● TASK BRIEF:
How do the records below read from their first line through the line containing "obtain rfl : current"? Write those lines out exactly.

● SUPPLIED DATA:
/-- Settles O23: the record through the passage, the result and the flags, and the counters beside it. -/
theorem heardPunchIsApplied : Obligations.HeardPunchIsApplied := by
  intro s f rest n x key current c hrun hrx hkind hread hvalid hrecord hkey hcurrent hc
  have hfits := fits_of_valid hvalid
  obtain rfl : current = isCurrent x key := Bool.eq_iff_iff.2 (hcurrent.trans (by rw [hkey]; exact (isCurrent_iff ..).symm))
  obtain ⟨presence, interval, last, acc, hpassage, hnow, hlate, hacc⟩ := heardPassage_of_fits s.settings hfits key x
  have hexec : exec .hearPunch s = .next { countHeardResult n (heardPassage s.settings n key x) (noticeCounted n key x (taken s rest)) with
      roster := settleRecord (applyFlags n (heardResult n (heardPassage s.settings n key x))) s.roster } := by
    refine congrArg Host.Outcome.next ((hearPunch_of_head hrun hrx hkind).trans ?_)
    rw [hearPunchBody_of_read hread, if_pos hvalid]
    exact hearNotice_of_record hrecord hkey
  have hstamp : key.stamp = n.stamp := by rw [hkey]
  generalize heardPassage s.settings n key x = p at hexec hpassage
  obtain ⟨hbadge, hstatus, hshift, hrate, hpresence, hinterval, hlast, hmessage⟩ := heardResult_keeps n p
  obtain ⟨k, hk⟩ := noticeCounted_changes n key x (taken s rest)
  obtain ⟨k', hk'⟩ := countHeardResult_changes n p (noticeCounted n key x (taken s rest))
  have hlateCount := (countHeardResult_counter_other n p (noticeCounted n key x (taken s rest)) .punchLate (by decide) (by decide)
    (by decide)).trans (noticeCounted_late n key x (taken s rest))
  have habandoned := (countHeardResult_counter_other n p (noticeCounted n key x (taken s rest)) .intervalAbandoned (by decide)
    (by decide) (by decide)).trans (noticeCounted_abandoned n key x (taken s rest))
  rw [heardAbandons_of_fits hfits] at habandoned
  have hbase (k : Counter) (hl : k ≠ .punchLate) (ha : k ≠ .intervalAbandoned) :=
    noticeCounted_other n key x (taken s rest) k hl ha
  have hcurrentSlot : { p.current with
      unpairedSeen := p.current.unpairedSeen || (n.direction == .outward && n.flags.unpaired) } = c := by rw [hpassage, hc]; rfl
  have hprevious : p.previous = x.previous := by rw [hpassage]
  have hcredited : p.credited = x.credited := by rw [hpassage]
  have haccumulator : p.acc = acc := by rw [hpassage]
  refine ⟨_, applyFlags n (heardResult n p), hexec, by rw [hk', hk], settleRecord_settledAs _ s.roster,
    hbadge.trans (by rw [hpassage]), hstatus.trans (by rw [hpassage]), hshift.trans (by rw [hpassage]),
    hrate.trans (by rw [hpassage]), fun hcur => ?_, fun hcur => ?_, habandoned, fun hnone => ?_,
    fun r hr => ⟨fun hold => ?_, fun hnew => ?_⟩, ?_⟩
  · obtain ⟨hlast', hin, hout⟩ := hnow hcur
    refine ⟨hlast.trans (by rw [hpassage]; exact hlast'), hlateCount.trans (if_pos hcur), fun o hd ho => ?_, fun hd => ?_⟩
    · obtain ⟨hpresence', hinterval', hopened⟩ := hin o hd ho
      refine ⟨hpresence.trans (by rw [hpassage]; exact hpresence'), hinterval.trans (by rw [hpassage]; exact hinterval'), ?_⟩
      rw [heardResult_none (hfits.1 hd).2]
      rw [hstamp, ← haccumulator] at hopened
      exact hopened
    · obtain ⟨hpresence', hinterval'⟩ := hout hd
      exact ⟨hpresence.trans (by rw [hpassage]; exact hpresence'), hinterval.trans (by rw [hpassage]; exact hinterval')⟩
  · obtain ⟨hpresence', hinterval', hlast'⟩ := hlate hcur
    exact ⟨hpresence.trans (by rw [hpassage]; exact hpresence'), hinterval.trans (by rw [hpassage]; exact hinterval'),
      hlast.trans (by rw [hpassage]; exact hlast'), hlateCount.trans (if_neg (ne_true_of_eq_false hcur))⟩
  · rw [heardResult_none hnone]
    exact ⟨hcredited, hcurrentSlot, hprevious, fun h => haccumulator.trans (hacc h)⟩
  · have houtward : n.direction = .outward := outward_of_result hfits hr
    have hold' : r.key ∈ p.credited := hcredited ▸ hold
    rw [heardResult_duplicate hr hold', countHeardResult_duplicate _ hr hold']
    refine ⟨hcredited, hcurrentSlot, hprevious, haccumulator.trans (hacc (.inr houtward)), ?_, ?_, ?_⟩
    · exact (counter_bump_self _ _).trans (by rw [hbase _ (by decide) (by decide)]; rfl)
    · exact (counter_bump ..).trans (hbase _ (by decide) (by decide))
    · exact (counter_bump ..).trans (hbase _ (by decide) (by decide))
  · have houtward : n.direction = .outward := outward_of_result hfits hr
    have hnew' : r.key ∉ p.credited := hcredited ▸ hnew
    have hslots := slotsCredited_flagged (n.direction == .outward && n.flags.unpaired) (slotsCredited_creditSlots p r)
    have hcounted := creditCounted_countPlace r p (noticeCounted n key x (taken s rest))
    have hduplicate := countPlace_counter_other (creditPlace p r) (noticeCounted n key x (taken s rest)) .resultDuplicate
      (by decide) (by decide)
    have hx : p.acc = x.acc := haccumulator.trans (hacc (.inr houtward))
    rw [hcurrentSlot, hprevious] at hslots
    rw [heardResult_credited hr hnew', countHeardResult_credited _ hr hnew']
    refine ⟨?_, hduplicate.trans (hbase _ (by decide) (by decide)), hslots, ?_, fun a ha hsame => ?_, fun hother => ?_⟩
    · exact congrArg (insertKey r.key) hcredited
    · exact creditCounted_congr hcounted (by rw [hpassage]) hprevious.symm
        ⟨(hbase _ (by decide) (by decide)).symm, (hbase _ (by decide) (by decide)).symm⟩ ⟨rfl, rfl⟩
    · have hb := addHeard_of_same n.stamp hsame
      rw [← ha, ← hx] at hb
      exact hb
    · exact (addHeard_of_other n.stamp (by rw [hx]; exact hother)).trans hx
  · have hkept : p.message = x.message := by rw [hpassage]
    rw [← hkept, ← hmessage]
    rfl

end Sys2Proof.Machine

/-! PROOFS. The roster's part of an own commit: an IN opens an interval, an OUT closes the open one (R39 to R41, R104, R105). -/

namespace Sys2Proof.Machine

theorem closeInterval_key (c : Settings) (iv : OpenInterval) (acc : Option Accumulator) (out : Stamp) (rate : Nat) :
    (closeInterval c iv acc out rate).1.key = iv.key ∧ (closeInterval c iv acc out rate).1.flags.stale = false := by
  unfold closeInterval
  dsimp only
  split
  · exact ⟨rfl, rfl⟩
  · exact ⟨rfl, rfl⟩
  · exact ⟨rfl, rfl⟩

/-- R39 to R41: the record after an own IN. -/
def ownIn (c : Settings) (x : Record) (key : PunchKey) (o : Occurrence) : Record :=
  finishOwn x key .inward false (openInterval c key o x)

theorem commitRoster_of_none {s : State} {p : PendingPunch} (stamp : Stamp) (h : s.record p.badge = none) :
    commitRoster p stamp s = (bump .orphanCommit s,
      { occurrence := if readerDirection p.reader = .inward then some { code := 0, kind := .noShift, start := none } else none
        superseded := none, result := none, crossed := false, message := none }) := by
  unfold commitRoster
  rw [h]

theorem commitRoster_entry {s : State} {p : PendingPunch} {x : Record} {key : PunchKey} {o : Occurrence} (stamp : Stamp)
    (h : s.record p.badge = some x) (hr : p.reader = .entry) (hkey : key = { stamp := stamp, station := s.settings.station })
    (ho : o = chooseOccurrence s.settings x.shiftCode stamp) : commitRoster p stamp s =
      ({ bumpIf x.interval.isSome .intervalAbandoned s with roster := settleRecord (ownIn s.settings x key o) s.roster },
        { occurrence := some o, superseded := x.interval.map OpenInterval.key, result := none
          crossed := p.presence != some x.presence, message := x.message }) := by
  subst hkey ho
  unfold commitRoster
  rw [h, hr]
  rfl

theorem commitRoster_exit_none {s : State} {p : PendingPunch} {x : Record} {key : PunchKey} (stamp : Stamp)
    (h : s.record p.badge = some x) (hr : p.reader = .exit) (hkey : key = { stamp := stamp, station := s.settings.station })
    (hnone : x.interval = none) : commitRoster p stamp s =
      ({ s with roster := settleRecord (finishOwn x key .outward p.unpaired { x with presence := .isOut }) s.roster },
        { occurrence := none, superseded := none, result := none, crossed := p.presence != some x.presence, message := x.message }) := by
  subst hkey
  unfold commitRoster
  rw [h, hr]
  dsimp only [readerDirection]
  rw [hnone]

theorem commitRoster_exit_some {s : State} {p : PendingPunch} {x : Record} {key : PunchKey} {iv : OpenInterval} (stamp : Stamp)
    (h : s.record p.badge = some x) (hr : p.reader = .exit) (hkey : key = { stamp := stamp, station := s.settings.station })
    (hsome : x.interval = some iv) : commitRoster p stamp s =
      ({ countOwnClose s.settings iv stamp x s with
          roster := settleRecord (finishOwn x key .outward p.unpaired (closeOwn s.settings iv stamp x).1) s.roster },
        { occurrence := none, superseded := none, result := some (closeOwn s.settings iv stamp x).2
          crossed := p.presence != some x.presence, message := x.message }) := by
  subst hkey
  unfold commitRoster
  rw [h, hr]
  dsimp only [readerDirection]
  rw [hsome]

/-- R40: a result whose key is in the list is not credited again. -/
theorem closeOwn_duplicate {c : Settings} {iv : OpenInterval} {stamp : Stamp} {x : Record} {r : PayResult} {acc : Option Accumulator}
    (hclose : closeInterval c iv x.acc stamp (c.rate x.rateClass) = (r, acc)) (hold : iv.key ∈ x.credited) :
    closeOwn c iv stamp x = ({ x with acc := touchLastOut x.acc iv stamp, presence := .isOut, interval := none }, r) := by
  unfold closeOwn
  rw [hclose]
  exact if_pos hold

theorem closeOwn_credited {c : Settings} {iv : OpenInterval} {stamp : Stamp} {x : Record} {r : PayResult} {acc : Option Accumulator}
    (hclose : closeInterval c iv x.acc stamp (c.rate x.rateClass) = (r, acc)) (hnew : iv.key ∉ x.credited) :
    closeOwn c iv stamp x =
      ({ creditSlots x r with credited := insertKey iv.key x.credited, acc := touchLastOut acc iv stamp, presence := .isOut
                              interval := none },
        { r with flags := { r.flags with stale := creditPlace x r == .stale } }) := by
  unfold closeOwn
  rw [hclose]
  exact if_neg hnew

theorem countOwnClose_duplicate (c : Settings) {iv : OpenInterval} (stamp : Stamp) {x : Record} (s : State) (hold : iv.key ∈ x.credited) :
    countOwnClose c iv stamp x s = bump .resultDuplicate s := if_pos hold

theorem countOwnClose_credited {c : Settings} {iv : OpenInterval} {stamp : Stamp} {x : Record} {r : PayResult}
    {acc : Option Accumulator} (s : State) (hclose : closeInterval c iv x.acc stamp (c.rate x.rateClass) = (r, acc))
    (hnew : iv.key ∉ x.credited) : countOwnClose c iv stamp x s = countPlace (creditPlace x r) s := by
  unfold countOwnClose
  rw [hclose]
  exact if_neg hnew

/-- Settles O38: without a record, by an IN, by an OUT without and with an open interval. -/
theorem ownCommitChangesTheRecord : Obligations.OwnCommitChangesTheRecord := by
  refine ⟨fun s p stamp hnone => ?_, fun s p stamp x key hrecord hkey => ?_⟩
  · rw [commitRoster_of_none stamp hnone]
    cases p.reader <;> rfl
  have hcrossed : (p.presence != some x.presence) = decide (p.presence ≠ some x.presence) := by
    cases p.presence with
    | none => rfl
    | some d => cases d <;> cases x.presence <;> rfl
  cases hr : p.reader with
  | entry =>
    have hcommit := commitRoster_entry stamp hrecord hr hkey rfl
    obtain ⟨k, hk⟩ := bumpIf_changes x.interval.isSome .intervalAbandoned s
    refine ⟨_, ownIn s.settings x key (chooseOccurrence s.settings x.shiftCode stamp), _, hcommit, by rw [hk],
      settleRecord_settledAs _ s.roster, rfl, rfl, rfl, rfl, rfl, rfl, hcrossed, rfl, ?_, nofun⟩
    rintro - o rfl
    refine ⟨rfl, rfl, rfl, rfl, rfl, ?_, rfl, rfl, ?_, rfl⟩
    · have hopened := accumulatorOpened_accumulatorAtOpen s.settings x.acc key.stamp (chooseOccurrence s.settings x.shiftCode stamp)
      rw [hkey] at hopened ⊢
      exact hopened
    · have hunpaired : (x.current.unpairedSeen || false) = x.current.unpairedSeen := Bool.or_false _
      exact congrArg (fun b => { x.current with
        abandonedSeen := x.current.abandonedSeen || x.interval.isSome, unpairedSeen := b }) hunpaired
  | exit =>
    cases hinterval : x.interval with
    | none =>
      have hcommit := commitRoster_exit_none stamp hrecord hr hkey hinterval
      refine ⟨_, finishOwn x key .outward p.unpaired { x with presence := .isOut }, _, hcommit, rfl,
        settleRecord_settledAs _ s.roster, rfl, rfl, rfl, rfl, rfl, rfl, hcrossed, rfl, nofun, ?_⟩
      rintro - c rfl
      exact ⟨rfl, hinterval, rfl, rfl, fun _ => ⟨rfl, rfl, rfl, rfl, rfl, rfl⟩, fun iv r acc h => nomatch h⟩
    | some iv =>
      have hcommit := commitRoster_exit_some stamp hrecord hr hkey hinterval
      obtain ⟨hkeyed, hstale⟩ := closeInterval_key s.settings iv x.acc stamp (s.settings.rate x.rateClass)
      cases hclose : closeInterval s.settings iv x.acc stamp (s.settings.rate x.rateClass) with
      | mk r acc =>
        rw [hclose] at hkeyed hstale
        by_cases hold : iv.key ∈ x.credited
        · rw [closeOwn_duplicate hclose hold, countOwnClose_duplicate _ _ _ hold] at hcommit
          refine ⟨_, finishOwn x key .outward p.unpaired { x with acc := touchLastOut x.acc iv stamp, presence := .isOut, interval := none }, _,
            hcommit, rfl, settleRecord_settledAs _ s.roster, rfl, rfl, rfl, rfl, rfl, rfl, hcrossed, rfl, nofun, ?_⟩
          rintro - c rfl
          refine ⟨rfl, rfl, rfl, rfl, nofun, ?_⟩
          intro iv' r' acc' hiv hclose'
          obtain rfl := Option.some.inj hiv
          obtain ⟨rfl, rfl⟩ := Prod.mk.inj (hclose.symm.trans hclose')
          exact ⟨hkeyed, fun _ => ⟨rfl, hstale, rfl, rfl, rfl, lastOutTouched_touchLastOut x.acc iv stamp, rfl⟩, fun h => absurd hold h⟩
        · rw [closeOwn_credited hclose hold, countOwnClose_credited s hclose hold, creditSlots_eq] at hcommit
          obtain ⟨k, hk⟩ := countPlace_changes (creditPlace x r) s
          have hslots := slotsCredited_flagged p.unpaired (slotsCredited_creditSlots x r)
          have hcounted := creditCounted_countPlace r x s
          have hother := countPlace_counter_other (creditPlace x r) s
          generalize countPlace (creditPlace x r) s = t at hcommit hk hcounted hother
          refine ⟨_, finishOwn x key .outward p.unpaired { x with
              current := (creditSlots x r).current, previous := (creditSlots x r).previous, credited := insertKey iv.key x.credited
              acc := touchLastOut acc iv stamp, presence := .isOut, interval := none }, _,
            hcommit, by rw [hk], settleRecord_settledAs _ s.roster, rfl, rfl, rfl, rfl, rfl, rfl, hcrossed, rfl, nofun, ?_⟩
          rintro - c rfl
          refine ⟨rfl, rfl, rfl, rfl, nofun, ?_⟩
          intro iv' r' acc' hiv hclose'
          obtain rfl := Option.some.inj hiv
          obtain ⟨rfl, rfl⟩ := Prod.mk.inj (hclose.symm.trans hclose')
          refine ⟨hkeyed, fun h => absurd h hold, fun _ => ⟨?_, rfl, hslots, hcounted, lastOutTouched_touchLastOut acc iv stamp, hother⟩⟩
          rw [← hkeyed]
          exact congrArg (fun b => some { r with flags := { r.flags with stale := b } })
            (Bool.eq_iff_iff.2 (beq_iff_eq.trans (creditPlace_eq_stale.trans (decide_eq_true_iff).symm)))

● RESPONSE TO THE TASK:
/-- Settles O23: the record through the passage, the result and the flags, and the counters beside it. -/
theorem heardPunchIsApplied : Obligations.HeardPunchIsApplied := by
  intro s f rest n x key current c hrun hrx hkind hread hvalid hrecord hkey hcurrent hc
  have hfits := fits_of_valid hvalid
  obtain rfl : current = isCurrent x key := Bool.eq_iff_iff.2 (hcurrent.trans (by rw [hkey]; exact (isCurrent_iff ..).symm))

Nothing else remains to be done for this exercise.